== RECORD EXTRACTS

theorem witness_DetectorRequests :
    Front (asked 0x2A [] (det .open (some 3))) [] (ask 0x2A []) [] ∧ (asked 0x2A [] (det .open (some 3))).tu.current = some 3 ∧
      (asked 0x2A [] (det .idle none)).tu.det = .idle ∧ (asked 0x2A [] (det .disarmed none)).tu.det = .disarmed ∧
      Front (asked 0x29 [2] r0) [] (ask 0x29 [2]) [] ∧ 1 < (2 : Byte).toNat ∧
      ({ det .disarmed none with pt := { r0.pt with tier := .hibernate } } : State).pt.tier = .hibernate ∧
      (Front (asked 0x29 [1] running) [] (ask 0x29 [1]) [] ∧ (asked 0x29 [1] running).tu.det = .post ∧
        (det .open (some 3)).tu.det = .open) ∧
      Front (asked 0x29 [0] running) [] (ask 0x29 [0]) [] ∧ Front (asked 0x05 [1] running) [] (ask 0x05 [1]) [] ∧
      (let s := asked 0x05 [1] running
       s.tu.current = some 3 ∧ PageInv s ∧ s.pt.host.isOn = true ∧ (∃ x ∈ s.et.records, x.number = 3) ∧
         (s.ws.chans.get .e).route = .event 3 ∧ Channel.e ∈ enabledChannels s.pt.tier) :=
  ⟨asked_front .., rfl, rfl, rfl, asked_front .., by decide, rfl, ⟨asked_front .., rfl, rfl⟩, asked_front .., asked_front .., rfl,
    pageInv_congr (pageInv_wave _ (.inl rfl)) rfl rfl, rfl, ⟨_, .head _, rfl⟩, rfl, by decide⟩

/-- Detection parameters at and past ends of their ranges, and two that break a cross-condition. -/
theorem witness_DetectSetReplacesParameters :
    Front (asked 0x28 (List.replicate 16 0) r0) [] (ask 0x28 (List.replicate 16 0)) [] ∧
      (max 2 (min 9 8) = 8 ∧ max 8 (min 10 14) < max 2 (min 9 8) + 3) ∧ (max 16 (min 20 255) ≤ max 16 (min 20 255)) ∧
      (r0.tu.params.ks + 3 ≤ r0.tu.params.kl ∧ r0.tu.params.offRatio < r0.tu.params.onRatio) ∧ 3 < (4 : Byte).toNat ∧
      (det .open (some 3)).tu.det = .open ∧ 5 ≠ r0.tu.params.ks :=
  ⟨asked_front .., by decide, by decide, by decide, by decide, rfl, by decide⟩

/-! ## Witnesses: store and event table -/

/-- A store whose word 0 of page 0 has a pattern of bits in error, page 0 being Z's filling ring page with 3 samples. -/
def stored (err : BitVec 72) : State :=
  { r0 with
    ws :=
      { r0.ws with
        array := if err = 0 then [(0, ⟨1, 2, 0⟩)] else [(0, ⟨1, 2, err⟩)]
        pages := r0.ws.pages.set 0 { r0.ws.pages.get 0 with count := 3 } } }

theorem witness_StorageWordChecked :
    MemoryInv (stored 0) ∧ MemoryInv (stored 1) ∧ errorWeight (readWord (stored 0).ws.array 0).err = 0 ∧
      errorWeight (readWord (stored (1#72 <<< (71 : Nat))).ws.array 0).err = 1 ∧
      errorWeight (readWord (stored 3).ws.array 0).err = 2 ∧ errorWeight (readWord (stored 7).ws.array 0).err = 3 := by
  unfold MemoryInv; decide +kernel

/-- Words with one and with two bits in error on a page of a ring and on one of an event, at the timer's expiry. -/
theorem witness_PatrolReadsAndStoreSet_errors :
    ((stored 1).ws.array.wf = true ∧ errorWeight (readWord (stored 1).ws.array 0).err = 1) ∧
      ((stored 3).ws.array.wf = true ∧ errorWeight (readWord (stored 3).ws.array 0).err = 2) ∧
      ((stored 3).ws.scrub = true ∧ (stored 3).ws.patrolDue = some 160000000 ∧ ((stored 3).ws.pages.get 0).state = .ring .z) ∧
      ((wave .stopped).ws.pages.get 3).state = .event 3 .z := by
  have get : ∀ p, (wave .stopped).ws.pages.get p = wornPage p := get_ofFn wornPage
  rw [get]
  decide +kernel

theorem witness_PatrolReadsAndStoreSet :
    r0.ws.patrolDue = some 160000000 ∧ (r0.elapse ⟨159999999, 0⟩).clk.mainRun < 160000000 ∧
      160000000 ≤ (r0.elapse ⟨160000000, 0⟩).clk.mainRun ∧ (r0.ws.pages.get 0).state = .ring .z ∧ r0.ws.cursor = none ∧
      ((stored 3).ws.pages.get 0).filling = true ∧ ((stored 3).ws.pages.get 0).count / 2 = 1 ∧
      (∀ p : Fin 256, (resetStore [] defaultStore).pages.get p = freePage) ∧
      Front (asked 0x30 [61, 1] r0) [] (ask 0x30 [61, 1]) [] ∧ (1 : Byte).toNat ≤ 1 ∧ 1 < (2 : Byte).toNat ∧
      Front (asked 0x30 [1] r0) [] (ask 0x30 [1]) [] ∧ (ask 0x30 [1]).payload.length ≠ 2 := by
  refine ⟨?_, ?_, ?_, ?_, ?_, ?_, ?_, fun p => by simp [resetStore, Vector.get], asked_front .., ?_, ?_, asked_front .., ?_⟩ <;>
    decide +kernel

theorem witness_PinnedRecordsAreNoVictims :
    ((recs [{ rec1 3 with hostPin := true }, rec1 4]).et.records.map EventRecord.number).Nodup ∧
      ({ rec1 3 with hostPin := true } : EventRecord).pinned = true := by decide +kernel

====

TASK TO COMPLETE
Give back the data above word for word.

EXERCISE SOLUTION
theorem witness_DetectorRequests :
    Front (asked 0x2A [] (det .open (some 3))) [] (ask 0x2A []) [] ∧ (asked 0x2A [] (det .open (some 3))).tu.current = some 3 ∧
      (asked 0x2A [] (det .idle none)).tu.det = .idle ∧ (asked 0x2A [] (det .disarmed none)).tu.det = .disarmed ∧
      Front (asked 0x29 [2] r0) [] (ask 0x29 [2]) [] ∧ 1 < (2 : Byte).toNat ∧
      ({ det .disarmed none with pt := { r0.pt with tier := .hibernate } } : State).pt.tier = .hibernate ∧
      (Front (asked 0x29 [1] running) [] (ask 0x29 [1]) [] ∧ (asked 0x29 [1] running).tu.det = .post ∧
        (det .open (some 3)).tu.det = .open) ∧
      Front (asked 0x29 [0] running) [] (ask 0x29 [0]) [] ∧ Front (asked 0x05 [1] running) [] (ask 0x05 [1]) [] ∧
      (let s := asked 0x05 [1] running
       s.tu.current = some 3 ∧ PageInv s ∧ s.pt.host.isOn = true ∧ (∃ x ∈ s.et.records, x.number = 3) ∧
         (s.ws.chans.get .e).route = .event 3 ∧ Channel.e ∈ enabledChannels s.pt.tier) :=
  ⟨asked_front .., rfl, rfl, rfl, asked_front .., by decide, rfl, ⟨asked_front .., rfl, rfl⟩, asked_front .., asked_front .., rfl,
    pageInv_congr (pageInv_wave _ (.inl rfl)) rfl rfl, rfl, ⟨_, .head _, rfl⟩, rfl, by decide⟩

/-- Detection parameters at and past ends of their ranges, and two that break a cross-condition. -/
theorem witness_DetectSetReplacesParameters :
    Front (asked 0x28 (List.replicate 16 0) r0) [] (ask 0x28 (List.replicate 16 0)) [] ∧
      (max 2 (min 9 8) = 8 ∧ max 8 (min 10 14) < max 2 (min 9 8) + 3) ∧ (max 16 (min 20 255) ≤ max 16 (min 20 255)) ∧
      (r0.tu.params.ks + 3 ≤ r0.tu.params.kl ∧ r0.tu.params.offRatio < r0.tu.params.onRatio) ∧ 3 < (4 : Byte).toNat ∧
      (det .open (some 3)).tu.det = .open ∧ 5 ≠ r0.tu.params.ks :=
  ⟨asked_front .., by decide, by decide, by decide, by decide, rfl, by decide⟩

/-! ## Witnesses: store and event table -/

/-- A store whose word 0 of page 0 has a pattern of bits in error, page 0 being Z's filling ring page with 3 samples. -/
def stored (err : BitVec 72) : State :=
  { r0 with
    ws :=
      { r0.ws with
        array := if err = 0 then [(0, ⟨1, 2, 0⟩)] else [(0, ⟨1, 2, err⟩)]
        pages := r0.ws.pages.set 0 { r0.ws.pages.get 0 with count := 3 } } }

theorem witness_StorageWordChecked :
    MemoryInv (stored 0) ∧ MemoryInv (stored 1) ∧ errorWeight (readWord (stored 0).ws.array 0).err = 0 ∧
      errorWeight (readWord (stored (1#72 <<< (71 : Nat))).ws.array 0).err = 1 ∧
      errorWeight (readWord (stored 3).ws.array 0).err = 2 ∧ errorWeight (readWord (stored 7).ws.array 0).err = 3 := by
  unfold MemoryInv; decide +kernel

/-- Words with one and with two bits in error on a page of a ring and on one of an event, at the timer's expiry. -/
theorem witness_PatrolReadsAndStoreSet_errors :
    ((stored 1).ws.array.wf = true ∧ errorWeight (readWord (stored 1).ws.array 0).err = 1) ∧
      ((stored 3).ws.array.wf = true ∧ errorWeight (readWord (stored 3).ws.array 0).err = 2) ∧
      ((stored 3).ws.scrub = true ∧ (stored 3).ws.patrolDue = some 160000000 ∧ ((stored 3).ws.pages.get 0).state = .ring .z) ∧
      ((wave .stopped).ws.pages.get 3).state = .event 3 .z := by
  have get : ∀ p, (wave .stopped).ws.pages.get p = wornPage p := get_ofFn wornPage
  rw [get]
  decide +kernel

theorem witness_PatrolReadsAndStoreSet :
    r0.ws.patrolDue = some 160000000 ∧ (r0.elapse ⟨159999999, 0⟩).clk.mainRun < 160000000 ∧
      160000000 ≤ (r0.elapse ⟨160000000, 0⟩).clk.mainRun ∧ (r0.ws.pages.get 0).state = .ring .z ∧ r0.ws.cursor = none ∧
      ((stored 3).ws.pages.get 0).filling = true ∧ ((stored 3).ws.pages.get 0).count / 2 = 1 ∧
      (∀ p : Fin 256, (resetStore [] defaultStore).pages.get p = freePage) ∧
      Front (asked 0x30 [61, 1] r0) [] (ask 0x30 [61, 1]) [] ∧ (1 : Byte).toNat ≤ 1 ∧ 1 < (2 : Byte).toNat ∧
      Front (asked 0x30 [1] r0) [] (ask 0x30 [1]) [] ∧ (ask 0x30 [1]).payload.length ≠ 2 := by
  refine ⟨?_, ?_, ?_, ?_, ?_, ?_, ?_, fun p => by simp [resetStore, Vector.get], asked_front .., ?_, ?_, asked_front .., ?_⟩ <;>
    decide +kernel

theorem witness_PinnedRecordsAreNoVictims :
    ((recs [{ rec1 3 with hostPin := true }, rec1 4]).et.records.map EventRecord.number).Nodup ∧
      ({ rec1 3 with hostPin := true } : EventRecord).pinned = true := by decide +kernel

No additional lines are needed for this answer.